AN IN VITRO MODEL OF MYELIN PROTEIN ZERO MUTATIONS IN SCHWANN CELLS: FROM PATHOGENESIS TO THERAPY

Myelin protein zero (MPZ) mutations cause the Charcot Marie Tooth 1B (CMT1B) neuropathy. This projects aims to develop an experimental model in Schwann cells, the cells responsible for the synthesis of myelin in the peripheral nervous system, in order to identify the pathogenic mechanisms of MPZ mutations and to try new therapeutic agents. So far, the pathogenic mechanisms of MPZ mutations have been studied in cell lines not expressing MPZ, making difficult to extend the conclusions to human patients. We are planning to culture Schwann cells deriving from the heterozygous MPZ knock out animal, therefore characterized by a single allele coding for MPZ. These cells may be infected with viral vectors genetically modified in order to express MPZ mutations.

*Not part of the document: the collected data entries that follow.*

/-- TRAINING_SEQUENCE_COMPLETE: 256 /TS/ of the far end in a row, with its kind, network, serial number and acknowledge. Without
the acknowledge training goes on as before; an illegal pair is refused and posted. -/
def State.trained (s : State) (n far : Nat) (ts : TrainSeq) : State :=
  if ts.ack && s.f (R.LNK_PORT_ST n) = 2 && (s.port n).phase = 1 then
    let s := s.setF (R.LNK_PORT_FAR n) far
    let q : PortSt := { tblAt := (s.port n).tblAt, at_ := s.tbp, farSer := ts.serial }
    if legalPair (portKind s.role n) far && ts.woad = decide (4 ≤ n) then s.setPort n { q with phase := 2 }
    else ((s.setF (R.LNK_PORT_ST n) 4).setPort n q).post 0x0C03 n n
  else s

/-- MISWIRE_RETRY: 1 s after the refusal. -/
def State.miswireRetry (s : State) (n : Nat) : State :=
  if s.f (R.LNK_PORT_ST n) = 4 && decide ((s.port n).at_ + perSec ≤ s.tbp) then s.trainStart n else s

/-- LNK_UP: the 1 ms measurement is complete: the relation of TBLn to TBP is known, and the port is up. -/
def State.linkUp (s : State) (n : Nat) : State :=
  if s.f (R.LNK_PORT_ST n) = 2 && (s.port n).phase = 2 && decide ((s.port n).at_ + perMs ≤ s.tbp) then
    let q := s.port n
    let s := s.setXing (timeKey n) { s.xing (timeKey n) with src := s.relation n, dst := s.relation n }
    ((s.setF (R.LNK_PORT_ST n) 3).setPort n { tblAt := q.tblAt, farSer := q.farSer, at_ := s.tbp, seen := some s.tbp }).post
      0x0C01 n n
  else s

/-- The frame a port has sent last. -/
def State.setOut (s : State) (n : Nat) (f : LinkFrame) : State :=
  { s with lnk := { s.lnk with out := Tab.set (fun _ => {}) s.lnk.out n f } }
def State.sent (s : State) (n : Nat) : LinkFrame := Tab.get (fun _ => {}) s.lnk.out n

/-- The port from which a device forwards what arrives at port n. -/
def otherPort (role n : Nat) : Option Nat :=
  match portKind role n with
  | 2 => some (n + 1)
  | 3 => some (n - 1)
  | _ => none

/-- What port n was receiving is cut off: the segment being forwarded ends stomped, and nothing follows it (R391, R419). -/
def State.cutForward (s : State) (n : Nat) : State :=
  match otherPort s.role n with
  | some o =>
    match (s.port o).outAt with
    | some t => (s.setOut o ((s.sent o).cut ((s.tbp - t) * 5 / 8))).setPort o { s.port o with outAt := none }
    | none => s
  | none => s

/-- LNK_DOWN: LOS for 10 µs, 8 code errors within 1,024 symbols, or 4 failing headers (R419). -/
def State.linkDown (s : State) (n : Nat) (los : Bool) : State :=
  let s := if los then s.setF (R.LNK_PORT_LOS n) 1 else s
  let was := s.f (R.LNK_PORT_ST n)
  if was < 2 then s
  else
    let s := ((s.cutForward n).portIdle n true).upLost n
    if was = 3 then s.post 0x0C02 n n else s

/-- RETRAIN_START: after 1 ms of electrical idle (R419); the link side of the port's crossings is out of reset, and XDC_RESYNC
follows (R137, R616). -/
def State.retrain (s : State) (n : Nat) : State :=
  if s.f (R.LNK_PORT_ST n) = 1 && !s.on (R.LNK_PORT_LOS n) && s.portClocked n && portKind s.role n ≠ 0 &&
      s.idleDone n then
    (s.trainStart n).count (R.LNK_ERR_RETR n) 1
  else s

/-- NOFRM: no down frame at an up port for 4 × `PER` (R420). -/
def State.noFrame (s : State) (n : Nat) : State :=
  match (s.port n).seen with
  | some t =>
    if portKind s.role n = 2 && s.portUp n && decide (t + 4 * s.lnk.per * perUs ≤ s.tbp) then s.setF (R.LNK_PORT_NOFRM n) 1
    else s
  | none => s

/-! ### Frame layout (R399, R401) -/

/-- The most devices a line may have at a frame period (R401). -/
def lineMax (per : Nat) : Nat :=
  (List.range 256).foldl (fun m i => if 4 ≤ frameCells per (i + 1) then i + 1 else m) 0

/-- Failing and stomped segments of a frame at a port are counted (R391). -/
def State.countSegs (s : State) (n : Nat) (f : LinkFrame) : State :=
  (s.count (R.LNK_ERR_CRC n) f.fails).count (R.LNK_ERR_STOMP n) f.stomps

/-! ### Slots (R406 to R408) -/

/-- The data and status addresses of a slot: a partner's up slot, or with key 1024 a device's down slot. -/
def slotAt (key : Nat) : Nat := if key = 1024 then 0x1AC00 else 0x10000 + 32 * key
def statAt (key : Nat) : Nat := if key = 1024 then 0x1AC20 else 0x1A400 + 2 * key

/-- The status entry of a slot, and storing it as one unit. -/
def State.slotStat (s : State) (key : Nat) : Nat := (s.byte (statAt key)).toNat + 256 * (s.byte (statAt key + 1)).toNat
def State.setSlotStat (s : State) (key v : Nat) : State :=
  (s.setByte (statAt key) (BitVec.ofNat 8 v)).setByte (statAt key + 1) (BitVec.ofNat 8 (v / 256))

/-- `AGE` of a slot (R407). -/
def State.slotAge (s : State) (key : Nat) : Nat := s.slotStat key / 2 ^ 11

/-- The frames of which a slot has lately been delivered, newest first. -/
def State.delivered (s : State) (key : Nat) : List Nat := Tab.get (fun _ => []) s.lnk.last key

/-- SLOT_DELIVERY (R408): the first copy of a frame is written, a later one compared. When both complete at one edge, Madder's is
what stands in memory. A later copy of a frame that is no longer the last delivery has nothing left to be compared with (DESIGN
CHOICE, log entry 64). `true` when it was the first. -/
def State.deliver (s : State) (key frame : Nat) (woad : Bool) (ws : List Word) : Bool × State :=
  let bitN := if woad then 2 ^ 9 else 2 ^ 8
  let seen := s.delivered key
  if seen.contains frame then
    if seen.head? ≠ some frame then (false, s)
    else
      let v := s.slotStat key
      let v := if v / bitN % 2 = 1 then v else v + bitN
      let differ := s.words (slotAt key) 8 ≠ ws.take 8
      let s := if !woad && Tab.look s.lnk.lastAt key = some (s.tbp, true) then s.setWords (slotAt key) (ws.take 8) else s
      (false, s.setSlotStat key (if differ && v / 2 ^ 10 % 2 = 0 then v + 2 ^ 10 else v))
  else
    let s := (s.setWords (slotAt key) (ws.take 8)).setSlotStat key (frame % 256 + bitN)
    (true, { s with lnk := { s.lnk with
      last := Tab.set (fun _ => []) s.lnk.last key (frame :: seen.take 7), lastAt := Tab.put s.lnk.lastAt key (s.tbp, woad),
      dlv := if s.lnk.dlv.contains key then s.lnk.dlv else key :: s.lnk.dlv } })

/-- AGE_UPDATE of one slot at a frame start, when it was not delivered in the previous frame (R408). -/
def State.ageSlot (s : State) (key : Nat) : State :=
  if s.lnk.dlv.contains key then s
  else
    let v := s.slotStat key
    if v / 2 ^ 11 = 31 then s else s.setSlotStat key (v + 2 ^ 11)

/-! ### Credits and queues (R446 to R448) -/

/-- The credit counter of a class, and CREDIT_REFILL of all four at a frame start (R446). -/
def State.bucket (s : State) (c : Nat) : Nat := 64 * s.f ⟨0xD024, 4 * (c - 1), 4⟩
def State.credit (s : State) (c : Nat) : Nat := s.bucket c - Tab.get (fun _ => 0) s.que.spent c
def State.refill (s : State) : State :=
  s.each [1, 2, 3, 4] fun c s =>
    let v := min (s.bucket c) (Tab.get (fun _ => 0) s.que.spent c)
    { s with que := { s.que with spent := Tab.set (fun _ => 0) s.que.spent c (v - s.f ⟨0xD020, 8 * (c - 1), 8⟩) } }
def State.spend (s : State) (c : Nat) : State :=
  { s with que := { s.que with spent := Tab.set (fun _ => 0) s.que.spent c (Tab.get (fun _ => 0) s.que.spent c + 64) } }
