/-- The bounds of R475 in TBP counts: a disagreement that ends below the first is accepted, one that reaches the second is
latched. -/
def State.discLow (s : State) (k : Nat) : Nat := s.f (R.SAF_IN_DISC k) * 392000 - 200000
def State.discHigh (s : State) (k : Nat) : Nat := s.f (R.SAF_IN_DISC k) * 408000 + 200000

/-- How long pair k has disagreed at channel `b`; none while it agrees. -/
def State.disagree (s : State) (b : Bool) (k : Nat) : Option Nat :=
  match Tab.get (fun _ => 0) (s.chan b).disAt k with
  | 0 => none
  | t + 1 => some (s.tbp - t)

/-- A disagreement that has lasted to the upper bound is latched (R475). -/
def State.discTime (s : State) (b : Bool) (k : Nat) : State :=
  match s.disagree b k with
  | some d => if s.discHigh k ≤ d then s.latchDisc b k else s
  | none => s

/-- DISC: the channel latches, at the latest at the upper bound and not before the lower one. -/
def State.discExpire (s : State) (b : Bool) (k : Nat) : State :=
  match s.disagree b k with
  | some d => if s.discLow k < d && s.f (R.SAF_IN_MODE k) ≠ 0 then s.latchDisc b k else s
  | none => s

/-- The safe reaction ends when no cause remains (R480). -/
def State.safRelease (s : State) : State :=
  if s.causeFree && (s.saf.a.safe || s.saf.b.safe) && s.st ≠ stBoot then
    let s := s.setChan false { s.chan false with safe := false, told := false, offAt := none }
    let s := s.setChan true { s.chan true with safe := false, told := false, offAt := none }
    ({ s with saf := { s.saf with fresh := none } } : State).showSaf.post 0x0E03 0
  else s.showSaf

/-- A demand of a pair with `ACKM` = 0 clears by itself when the pair becomes active (R478). -/
def State.selfRelease (s : State) (b : Bool) (k : Nat) : State :=
  let c := s.chan b
  if c.dem.testBit k && !s.on (R.SAF_IN_ACKM k) then (s.setChan b { c with dem := c.dem - 2 ^ k }).safRelease else s

/-- FILTERED_INPUT_CHANGE. -/
def State.inputChange (s : State) (b : Bool) (x : Nat) (high : Bool) : State :=
  let k := x / 2
  let c := s.chan b
  let old := s.inPair b k
  let ins := if high then c.ins ||| 2 ^ x else if c.ins.testBit x then c.ins - 2 ^ x else c.ins
  let s := if old = 2 then s.discTime b k else s
  let took := match s.disagree b k with
    | some d => decide (d < s.discHigh k)
    | none => false
  let s := s.setChan b { s.chan b with ins := ins }
  let new := s.inPair b k
  if s.f (R.SAF_IN_MODE k) = 0 then s
  else
    let c := s.chan b
    let dis := if new = 2 then (if old = 2 then Tab.get (fun _ => 0) c.disAt k else s.tbp + 1) else 0
    let p := Tab.get (fun _ => 0) c.prog k
    let p := if new = 0 && p = 0 then 1 else if new = 1 && p = 1 then 2 else p
    let p := if c.disc.testBit k || c.tp.testBit k then p else 0
    let s := s.setChan b { c with disAt := Tab.set (fun _ => 0) c.disAt k dis, prog := Tab.set (fun _ => 0) c.prog k p }
    let s := if old = 2 && new ≠ 2 && took && !c.disc.testBit k && !b then s.count R.SAF_CNT_DACC 1 else s
    if new = 1 then s.selfRelease b k else if old = 1 then s.demand b k else s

This would create a model very similar to the human condition where the same Schwann cell expresses both alleles: the normal and the mutated one. We will use this model to test two interesting molecules: curcumin and salubrinal. The first was already demonstrated to be beneficial for MPZ mutations in a cell line normally not expressing MPZ. It is therefore necessary to test this molecule in Schwann cells to prove that it is not toxical and to evaluate its efficacy. The second molecule is salubrinal which has been demonstrated to mitigate the toxic effect of mutated proteins. In conclusion, a Schwann cell based in vitro model, may offer the advantage to screen promising molecules, a preliminary step to any further therapeutic trial in human patients.